What you have to do » Once you find the line with "Word) (d : DescWords), d.kind" in the data that follows, repeat it and every line after it exactly, through the line with "some .boat →".

╭──

/-- R19: a status write-back asks for w6 with U set: the one of a fill keeps W, the one of a first write sets it. When
it completes its word reaches the image. After a fill's the access goes on with steps 4 to 6; after a first write's
W_KNOWN is set, and a PLAIN write is passed to memory. -/
def Obligations.StatusWriteBackCompletes : Prop :=
  (∀ (s : State) (acc : Access) (way : Ix4),
    let p := s.placeOf acc
    let w6 : Addr := BitVec.ofNat 20 (((s.root.tubes.get p.tube).pointer.toNat * 16 + 32 + p.channel.toNat * 8 + 6))
    (∀ wBit, s.port.phase = .fillWriteBack acc way wBit →
      s.request .walk = some ⟨.walk, w6, some (if wBit = true then 3 else 1), false⟩)
    ∧ (s.port.phase = .useWriteBack acc way → s.request .walk = some ⟨.walk, w6, some 3, false⟩))
  ∧ ∀ (s : State) (a : BusAccess) (acc : Access) (way : Ix4) (v : Word), InFlight s .walk a → a.write = some v →
    s.mem.wf = true →
    let p := s.placeOf acc
    let d := (s.cacheEntry p way).words
    (∀ wBit, s.port.phase = .fillWriteBack acc way wBit →
      Completes .statusWriteBack s fun t =>
        (∀ x, t.readWord x = if x = a.addr then v else s.readWord x)
        ∧ Elsewhere (some p.tube) { s with mem := t.mem } t
        ∧ (∀ r, s.stepRefusal acc p d = some r → Refuses s t (refusedNotice (some p.tube) (some p.channel) acc r))
        ∧ (s.stepRefusal acc p d = none → acc.direction = .write → (s.cacheEntry p way).wKnown = false →
            t.port = ⟨.useWriteBack acc way, s.port.answer⟩))
    ∧ (s.port.phase = .useWriteBack acc way →
      Completes .statusWriteBack s fun t =>
        (∀ x, t.readWord x = if x = a.addr then v else s.readWord x)
        ∧ Elsewhere (some p.tube) { s with mem := t.mem, cache := t.cache } t
        ∧ t.cacheEntry p way = { s.cacheEntry p way with wKnown := true }
        ∧ (d.kind = some .plain → s.loader.phase = .ready →
            t.port = ⟨.pass acc (d.addr + p.word.setWidth 20) false, s.port.answer⟩))

/-- R10, R23: a PLAIN channel reads and writes memory at its address plus the word number. -/
def Obligations.PlainChannelTranslates : Prop :=
  (∀ (s : State) (c : AccessClass) (p : Place) (d : DescWords), d.kind = some .plain →
    Dispatches s (placeAccess s c .read p 0) p d →
    Completes (.plainRead c p) s fun t =>
      t.port = s.readPort (placeAccess s c .read p 0) (d.addr + p.word.setWidth 20)
      ∧ t.replacement = s.replacement + 1 ∧ Elsewhere none s t)
  ∧ (∀ (s : State) (c : AccessClass) (p : Place) (v : Word) (d : DescWords), d.kind = some .plain →
    Dispatches s (placeAccess s c .write p v) p d →
    Completes (.plainWrite c p v) s fun t =>
      t.port = ⟨.pass (placeAccess s c .write p v) (d.addr + p.word.setWidth 20) false, s.port.answer⟩
      ∧ t.replacement = s.replacement + 1 ∧ Elsewhere none s t)

/-- R23, R64, R192: a ZONE, LINE or BOAT channel reads its delivered address, a TUBE channel its words 0, 1, 2, 6 and
7 (`tubeWordOf` spells their fields and codes), which come by the row CHANNEL_READ too (the model's choice, log 7). -/
def Obligations.ChannelReadByKind : Prop :=
  ∀ (s : State) (c : AccessClass) (p : Place) (d : DescWords), Dispatches s (placeAccess s c .read p 0) p d →
    let x := s.tube p.tube
    Completes (.channelRead c p) s fun t =>
      t.replacement = s.replacement + 1
      ∧ (d.kind = some .zone ∨ d.kind = some .line ∨ d.kind = some .boat →
          t.port = s.readPort (placeAccess s c .read p 0) d.addr ∧ Elsewhere none s t)
      ∧ (d.kind = some .tube → p.word = 0 → t.port = ⟨.idle, .data (tubeWordOf x 0)⟩)
      ∧ (d.kind = some .tube → p.word = 1 → t.port = ⟨.idle, .data (tubeWordOf x 1)⟩)
      ∧ (d.kind = some .tube → p.word = 2 → t.port = ⟨.idle, .data (tubeWordOf x 2)⟩)
      ∧ (d.kind = some .tube → p.word = 6 → t.port = ⟨.idle, .data x.lastIssued⟩)
      ∧ (d.kind = some .tube → p.word = 7 → t.port = ⟨.idle, .data x.lastReleased⟩)
      ∧ (d.kind = some .tube → p.word = 0 ∨ p.word = 1 ∨ p.word = 2 ∨ p.word = 6 ∨ p.word = 7 → Elsewhere none s t)

/-! ## Shaped writes -/

/-- R26 to R29: what acceptance refuses, in order. A refusal takes no ticket. A queued write that both the mode and the
Service Monitor forbid is refused ABORTED (the model's choice, log 41). -/
def Obligations.ShapedWriteIsRefusedInOrder : Prop :=
  ∀ (s : State) (c : AccessClass) (p : Place) (v : Word) (d : DescWords), ShapedReaches s c p v d →
    let acc := placeAccess s c .write p v
    let queued := ∀ l, ¬ IsBypass s p.tube d v l
    ∀ r, (OwnedLine s p.tube d ∧ r = .owned
        ∨ ¬ OwnedLine s p.tube d ∧ ¬ InRange d v ∧ r = .range
        ∨ ¬ OwnedLine s p.tube d ∧ InRange d v ∧ queued ∧ (s.tube p.tube).mode.working = false ∧ r = .aborted
        ∨ ¬ OwnedLine s p.tube d ∧ InRange d v ∧ queued ∧ (s.tube p.tube).mode.working = true
            ∧ (∃ l, d.mark = .line l) ∧ d.reactive = true ∧ s.monitor.lapsed = true ∧ r = .inhibited) →
      Completes (.shapedWrite c p v) s fun t => RefusesTube s t acc p r ∧ Elsewhere (some p.tube) s t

╰──

Result for this exercise »
  ∧ (∀ (s : State) (c : AccessClass) (p : Place) (v : Word) (d : DescWords), d.kind = some .plain →
    Dispatches s (placeAccess s c .write p v) p d →
    Completes (.plainWrite c p v) s fun t =>
      t.port = ⟨.pass (placeAccess s c .write p v) (d.addr + p.word.setWidth 20) false, s.port.answer⟩
      ∧ t.replacement = s.replacement + 1 ∧ Elsewhere none s t)

/-- R23, R64, R192: a ZONE, LINE or BOAT channel reads its delivered address, a TUBE channel its words 0, 1, 2, 6 and
7 (`tubeWordOf` spells their fields and codes), which come by the row CHANNEL_READ too (the model's choice, log 7). -/
def Obligations.ChannelReadByKind : Prop :=
  ∀ (s : State) (c : AccessClass) (p : Place) (d : DescWords), Dispatches s (placeAccess s c .read p 0) p d →
    let x := s.tube p.tube
    Completes (.channelRead c p) s fun t =>
      t.replacement = s.replacement + 1
      ∧ (d.kind = some .zone ∨ d.kind = some .line ∨ d.kind = some .boat →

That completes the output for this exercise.